Although the debate is stuck in the trap of bankruptcy and economic policy imposed by the creditors of Greece through the International Monetary Fund (IMF), the European Commission and the European Central Bank (ECB). In relevant discussions emphasis (Tsiafi, 2011) was given to the size of the Greek public sector and the need to shrink the state, reduce costs and reduce public employment.
The concept of the public sector is in terms of legal content, is not clearly defined and uniform. The legislation refers to its organizational function, is scattered and fragmented and is often integrated in texts which are not directly related to the organization of the public administration, but various issues not related among them (Tsiafi, 2011).
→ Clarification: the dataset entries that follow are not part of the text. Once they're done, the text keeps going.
/-- Absolute indexed, read-modify-write (R167): the dummy read always happens. -/
def absIndexedRmw (m : Mode) (modify : Byte → Flags → Byte × Flags) (finish : Byte → State → State) : Micro
  | 0, s => go (readOperand s)
  | 1, s => go (readHigh s)
  | 2, s => go (readUnfixed (cat s.pins.data s.TMP) (indexOf m s) s)
  | 3, s => go (readAD s)
  | 4, s => go (rmwDummy s)
  | 5, s => go (rmwWrite modify s)
  | 6, s => go (rmwEnd finish s)
  | _, _ => none

/-- Indexed indirect, read-modify-write (R169). -/
def izxRmw (modify : Byte → Flags → Byte × Flags) (finish : Byte → State → State) : Micro
  | 4, s => go (readAD (setPointed s))
  | 5, s => go (rmwDummy s)
  | 6, s => go (rmwWrite modify s)
  | 7, s => go (rmwEnd finish s)
  | t, s => izxPointer t s

/-- Indirect indexed, read-modify-write (R171): the dummy read always happens. -/
def izyRmw (modify : Byte → Flags → Byte × Flags) (finish : Byte → State → State) : Micro
  | 3, s => go (readUnfixed (cat s.pins.data (lo s.AD)) s.Y s)
  | 4, s => go (readAD s)
  | 5, s => go (rmwDummy s)
  | 6, s => go (rmwWrite modify s)
  | 7, s => go (rmwEnd finish s)
  | t, s => izyPointer t s

/-- The read-modify-write sequence of a mode; no entry for a mode without one. -/
def rmwSeq (m : Mode) (modify : Byte → Flags → Byte × Flags) (finish : Byte → State → State) : Micro :=
  match m with
  | .zp => zpRmw modify finish
  | .zpx => zpIndexedRmw .zpx modify finish
  | .abs => absRmw modify finish
  | .absx => absIndexedRmw .absx modify finish
  | .absy => absIndexedRmw .absy modify finish
  | .izx => izxRmw modify finish
  | .izy => izyRmw modify finish
  | .impl | .acc | .imm | .zpy | .rel | .ind => fun _ _ => none

/-! ### Branches (45_control.md R300) -/

/-- The branch sequence for a condition on P (R300). -/
def branchSeq (cond : Flags → Bool) : Micro
  | 0, s => go (readOperand s)
  | 1, s =>
    if cond s.P then
      go { busRead s.PC { s with TMP := s.pins.data, AD := branchTarget s.PC s.pins.data } with
        PC := cat (hi s.PC) (lo (branchTarget s.PC s.pins.data)) }
    else go (fetchNext { s with TMP := s.pins.data })
  | 2, s =>
    if hi s.AD = hi s.PC then go (fetchNextBranch s)
    else go { busRead s.PC s with PC := s.AD }
  | 3, s => go (fetchNext s)
  | _, _ => none

/-! ### The 8080's operands (48_i8080.md R422, R423) -/

/-- `HL`, high byte first (R420). -/
def regHL (s : State) : Addr := cat s.i80.H s.i80.L

/-- `reg(r)`; M is the byte at HL (R422). -/
def i80Reg (r : Reg8) (s : State) : Byte :=
  match r with
  | .b => s.i80.B
  | .c => s.i80.C
  | .d => s.i80.D
  | .e => s.i80.E
  | .h => s.i80.H
  | .l => s.i80.L
  | .m => memRead s (regHL s)
  | .a => s.i80.A

/-- `reg(r) <- v`; M is the byte at HL (R422). -/
def setI80Reg (r : Reg8) (v : Byte) (s : State) : State :=
  match r with
  | .b => withI80 s { s.i80 with B := v }
  | .c => withI80 s { s.i80 with C := v }
  | .d => withI80 s { s.i80 with D := v }
  | .e => withI80 s { s.i80 with E := v }
  | .h => withI80 s { s.i80 with H := v }
  | .l => withI80 s { s.i80 with L := v }
  | .m => memWrite (regHL s) v s
  | .a => withI80 s { s.i80 with A := v }

/-- `pair(rp)` (R422). -/
def i80Pair (rp : RegPair) (s : State) : Addr :=
  match rp with
  | .bc => cat s.i80.B s.i80.C
  | .de => cat s.i80.D s.i80.E
  | .hl => cat s.i80.H s.i80.L
  | .sp => s.i80.SP

/-- `pair(rp) <- v` (R422). -/
def setI80Pair (rp : RegPair) (v : Addr) (s : State) : State :=
  match rp with
  | .bc => withI80 s { s.i80 with B := hi v, C := lo v }
  | .de => withI80 s { s.i80 with D := hi v, E := lo v }
  | .hl => withI80 s { s.i80 with H := hi v, L := lo v }
  | .sp => withI80 s { s.i80 with SP := v }

/-- The pair of LDAX and STAX (R447, R448). -/
def i80Index (p : IndexPair) (s : State) : Addr :=
  match p with
  | .bc => cat s.i80.B s.i80.C
  | .de => cat s.i80.D s.i80.E

/-- The pair PUSH pushes; PSW is A and the flag byte (R421, R422; 49_i8080_control.md R508). -/
def i80StackPair (p : StackPair) (s : State) : Addr :=
  match p with
  | .bc => cat s.i80.B s.i80.C
  | .de => cat s.i80.D s.i80.E
  | .hl => cat s.i80.H s.i80.L
  | .psw => cat s.i80.A (packF s.i80)

/-- The pair POP writes (R509). -/
def setI80StackPair (p : StackPair) (v : Addr) (s : State) : State :=
  match p with
  | .bc => withI80 s { s.i80 with B := hi v, C := lo v }
  | .de => withI80 s { s.i80 with D := hi v, E := lo v }
  | .hl => withI80 s { s.i80 with H := hi v, L := lo v }
  | .psw => withI80 s { unpackF (lo v) s.i80 with A := hi v }

/-- `push16(v)` (49_i8080_control.md): the high byte at SP - 1, the low byte at SP - 2. -/
def push16 (v : Addr) (s : State) : State :=
  let s := withI80 s { s.i80 with SP := s.i80.SP - 1 }
  let s := memWrite s.i80.SP (hi v) s
  let s := withI80 s { s.i80 with SP := s.i80.SP - 1 }
  memWrite s.i80.SP (lo v) s

/-- The value `pop16()` returns (49_i8080_control.md). -/
def pop16 (s : State) : Addr := cat (memRead s (s.i80.SP + 1)) (memRead s s.i80.SP)

/-- SP after `pop16()`. -/
def popped16 (s : State) : State := withI80 s { s.i80 with SP := s.i80.SP + 2 }

/-- `PC <- a`. -/
def setI80PC (a : Addr) (s : State) : State := withI80 s { s.i80 with PC := a }

end Sys2Proof.Machine
end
For the first time the legal concept of "public domain" is introduced by Law 1256/1982 (Government Gazette No. 65 31 May 1982, issue A) and delimited the context of broader government agencies that make up the concept.
In particular the concept of "public domain" includes:
a) The state or public services
b) The state or public institutions that act as Public Entities
c) The state or public companies and concession, such as PPC, OTE
d) The charitable foundations of the Civil Code which were placed under state financed or subsidized by it.
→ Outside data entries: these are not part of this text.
/-! ### latchShiftAndSample -/

@[simp] theorem latchShiftAndSample_proc (s : State) : (latchShiftAndSample s).proc = s.proc := rfl
@[simp] theorem latchShiftAndSample_A (s : State) : (latchShiftAndSample s).A = s.A := rfl
@[simp] theorem latchShiftAndSample_X (s : State) : (latchShiftAndSample s).X = s.X := rfl
@[simp] theorem latchShiftAndSample_Y (s : State) : (latchShiftAndSample s).Y = s.Y := rfl
@[simp] theorem latchShiftAndSample_S (s : State) : (latchShiftAndSample s).S = s.S := rfl
@[simp] theorem latchShiftAndSample_PC (s : State) : (latchShiftAndSample s).PC = s.PC := rfl
@[simp] theorem latchShiftAndSample_P (s : State) : (latchShiftAndSample s).P = s.P := rfl
@[simp] theorem latchShiftAndSample_pins (s : State) : (latchShiftAndSample s).pins = s.pins := rfl
@[simp] theorem latchShiftAndSample_phase (s : State) : (latchShiftAndSample s).phase = s.phase := rfl
@[simp] theorem latchShiftAndSample_IR (s : State) : (latchShiftAndSample s).IR = s.IR := rfl
@[simp] theorem latchShiftAndSample_T (s : State) : (latchShiftAndSample s).T = s.T := rfl
@[simp] theorem latchShiftAndSample_AD (s : State) : (latchShiftAndSample s).AD = s.AD := rfl
@[simp] theorem latchShiftAndSample_TMP (s : State) : (latchShiftAndSample s).TMP = s.TMP := rfl
@[simp] theorem latchShiftAndSample_SS (s : State) : (latchShiftAndSample s).SS = s.SS := rfl
@[simp] theorem latchShiftAndSample_pendA (s : State) : (latchShiftAndSample s).pendA = s.pendA := rfl
@[simp] theorem latchShiftAndSample_pendX (s : State) : (latchShiftAndSample s).pendX = s.pendX := rfl
@[simp] theorem latchShiftAndSample_pendY (s : State) : (latchShiftAndSample s).pendY = s.pendY := rfl
@[simp] theorem latchShiftAndSample_pendS (s : State) : (latchShiftAndSample s).pendS = s.pendS := rfl
@[simp] theorem latchShiftAndSample_dout (s : State) : (latchShiftAndSample s).dout = s.dout := rfl
@[simp] theorem latchShiftAndSample_rstCnt (s : State) : (latchShiftAndSample s).rstCnt = s.rstCnt := rfl
@[simp] theorem latchShiftAndSample_nmiLatch (s : State) : (latchShiftAndSample s).nmiLatch = shiftIn s.nmiLatch (nmiEdge s) := rfl
@[simp] theorem latchShiftAndSample_irqLatch (s : State) : (latchShiftAndSample s).irqLatch = shiftIn s.irqLatch (irqSample s) := rfl
@[simp] theorem latchShiftAndSample_nmiPrev (s : State) : (latchShiftAndSample s).nmiPrev = s.pins.nmiN := rfl
@[simp] theorem latchShiftAndSample_intent (s : State) : (latchShiftAndSample s).intent = s.intent := rfl
@[simp] theorem latchShiftAndSample_resHeld (s : State) : (latchShiftAndSample s).resHeld = s.resHeld := rfl
@[simp] theorem latchShiftAndSample_jammed (s : State) : (latchShiftAndSample s).jammed = s.jammed := rfl
@[simp] theorem latchShiftAndSample_divider (s : State) : (latchShiftAndSample s).divider = s.divider := rfl
@[simp] theorem latchShiftAndSample_mem (s : State) : (latchShiftAndSample s).mem = s.mem := rfl
@[simp] theorem latchShiftAndSample_callerQ (s : State) : (latchShiftAndSample s).callerQ = s.callerQ := rfl
@[simp] theorem latchShiftAndSample_trace (s : State) : (latchShiftAndSample s).trace = s.trace := rfl
@[simp] theorem latchShiftAndSample_i80 (s : State) : (latchShiftAndSample s).i80 = s.i80 := rfl
@[simp] theorem latchShiftAndSample_hostQ (s : State) : (latchShiftAndSample s).hostQ = s.hostQ := rfl
@[simp] theorem latchShiftAndSample_io (s : State) : (latchShiftAndSample s).io = s.io := rfl

/-! ### opcodeLoad -/

@[simp] theorem opcodeLoad_proc (s : State) : (opcodeLoad s).proc = s.proc := rfl
@[simp] theorem opcodeLoad_A (s : State) : (opcodeLoad s).A = s.A := rfl
@[simp] theorem opcodeLoad_X (s : State) : (opcodeLoad s).X = s.X := rfl
@[simp] theorem opcodeLoad_Y (s : State) : (opcodeLoad s).Y = s.Y := rfl
@[simp] theorem opcodeLoad_S (s : State) : (opcodeLoad s).S = s.S := rfl
@[simp] theorem opcodeLoad_PC (s : State) : (opcodeLoad s).PC = if s.intent = .none then s.PC + 1 else s.PC := rfl
@[simp] theorem opcodeLoad_P (s : State) : (opcodeLoad s).P = s.P := rfl
@[simp] theorem opcodeLoad_pins (s : State) : (opcodeLoad s).pins = { s.pins with sync := false } := rfl
@[simp] theorem opcodeLoad_phase (s : State) : (opcodeLoad s).phase = s.phase := rfl
@[simp] theorem opcodeLoad_IR (s : State) : (opcodeLoad s).IR = if s.intent = .none then s.pins.data else 0x00 := rfl
@[simp] theorem opcodeLoad_T (s : State) : (opcodeLoad s).T = 0 := rfl
@[simp] theorem opcodeLoad_AD (s : State) : (opcodeLoad s).AD = s.AD := rfl
@[simp] theorem opcodeLoad_TMP (s : State) : (opcodeLoad s).TMP = s.TMP := rfl
@[simp] theorem opcodeLoad_SS (s : State) : (opcodeLoad s).SS = s.SS := rfl
@[simp] theorem opcodeLoad_pendA (s : State) : (opcodeLoad s).pendA = s.pendA := rfl
@[simp] theorem opcodeLoad_pendX (s : State) : (opcodeLoad s).pendX = s.pendX := rfl
@[simp] theorem opcodeLoad_pendY (s : State) : (opcodeLoad s).pendY = s.pendY := rfl
@[simp] theorem opcodeLoad_pendS (s : State) : (opcodeLoad s).pendS = s.pendS := rfl
@[simp] theorem opcodeLoad_dout (s : State) : (opcodeLoad s).dout = s.dout := rfl
@[simp] theorem opcodeLoad_rstCnt (s : State) : (opcodeLoad s).rstCnt = s.rstCnt := rfl
@[simp] theorem opcodeLoad_nmiLatch (s : State) : (opcodeLoad s).nmiLatch = s.nmiLatch := rfl
@[simp] theorem opcodeLoad_irqLatch (s : State) : (opcodeLoad s).irqLatch = s.irqLatch := rfl
@[simp] theorem opcodeLoad_nmiPrev (s : State) : (opcodeLoad s).nmiPrev = s.nmiPrev := rfl
@[simp] theorem opcodeLoad_intent (s : State) : (opcodeLoad s).intent = s.intent := rfl
@[simp] theorem opcodeLoad_resHeld (s : State) : (opcodeLoad s).resHeld = s.resHeld := rfl
@[simp] theorem opcodeLoad_jammed (s : State) : (opcodeLoad s).jammed = s.jammed := rfl
@[simp] theorem opcodeLoad_divider (s : State) : (opcodeLoad s).divider = s.divider := rfl
@[simp] theorem opcodeLoad_mem (s : State) : (opcodeLoad s).mem = s.mem := rfl
@[simp] theorem opcodeLoad_callerQ (s : State) : (opcodeLoad s).callerQ = s.callerQ := rfl
@[simp] theorem opcodeLoad_trace (s : State) : (opcodeLoad s).trace = s.trace := rfl
@[simp] theorem opcodeLoad_i80 (s : State) : (opcodeLoad s).i80 = s.i80 := rfl
@[simp] theorem opcodeLoad_hostQ (s : State) : (opcodeLoad s).hostQ = s.hostQ := rfl
@[simp] theorem opcodeLoad_io (s : State) : (opcodeLoad s).io = s.io := rfl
e) The Bank and other anonymous Companies
f) The State entities designated by law or the courts as legal entities funded or sponsored by any of the above entities
g) The subsidiary companies of the above legal entities of the subsections controlled directly or indirectly by them.
As it is apparent from the wording of the law a state legal person in the public sector to belong to the public sector, it is required on the one hand, to be characterized as private entity (NPID) and on the other hand, to be funded or subsidized (Tsiafi, 2011).
The organizational model of ' bureaucracy ' is a global organizational form that has affected both public organizations and the business field around the globe. .
The managerial organizational systems are the means by which the exercise of power carried by the public administration are organized, so that this power is, on the one hand, practiced both across the country and solve all the problems of social and civic life in the context of operation of the rule of law (Tsiafi , 2011).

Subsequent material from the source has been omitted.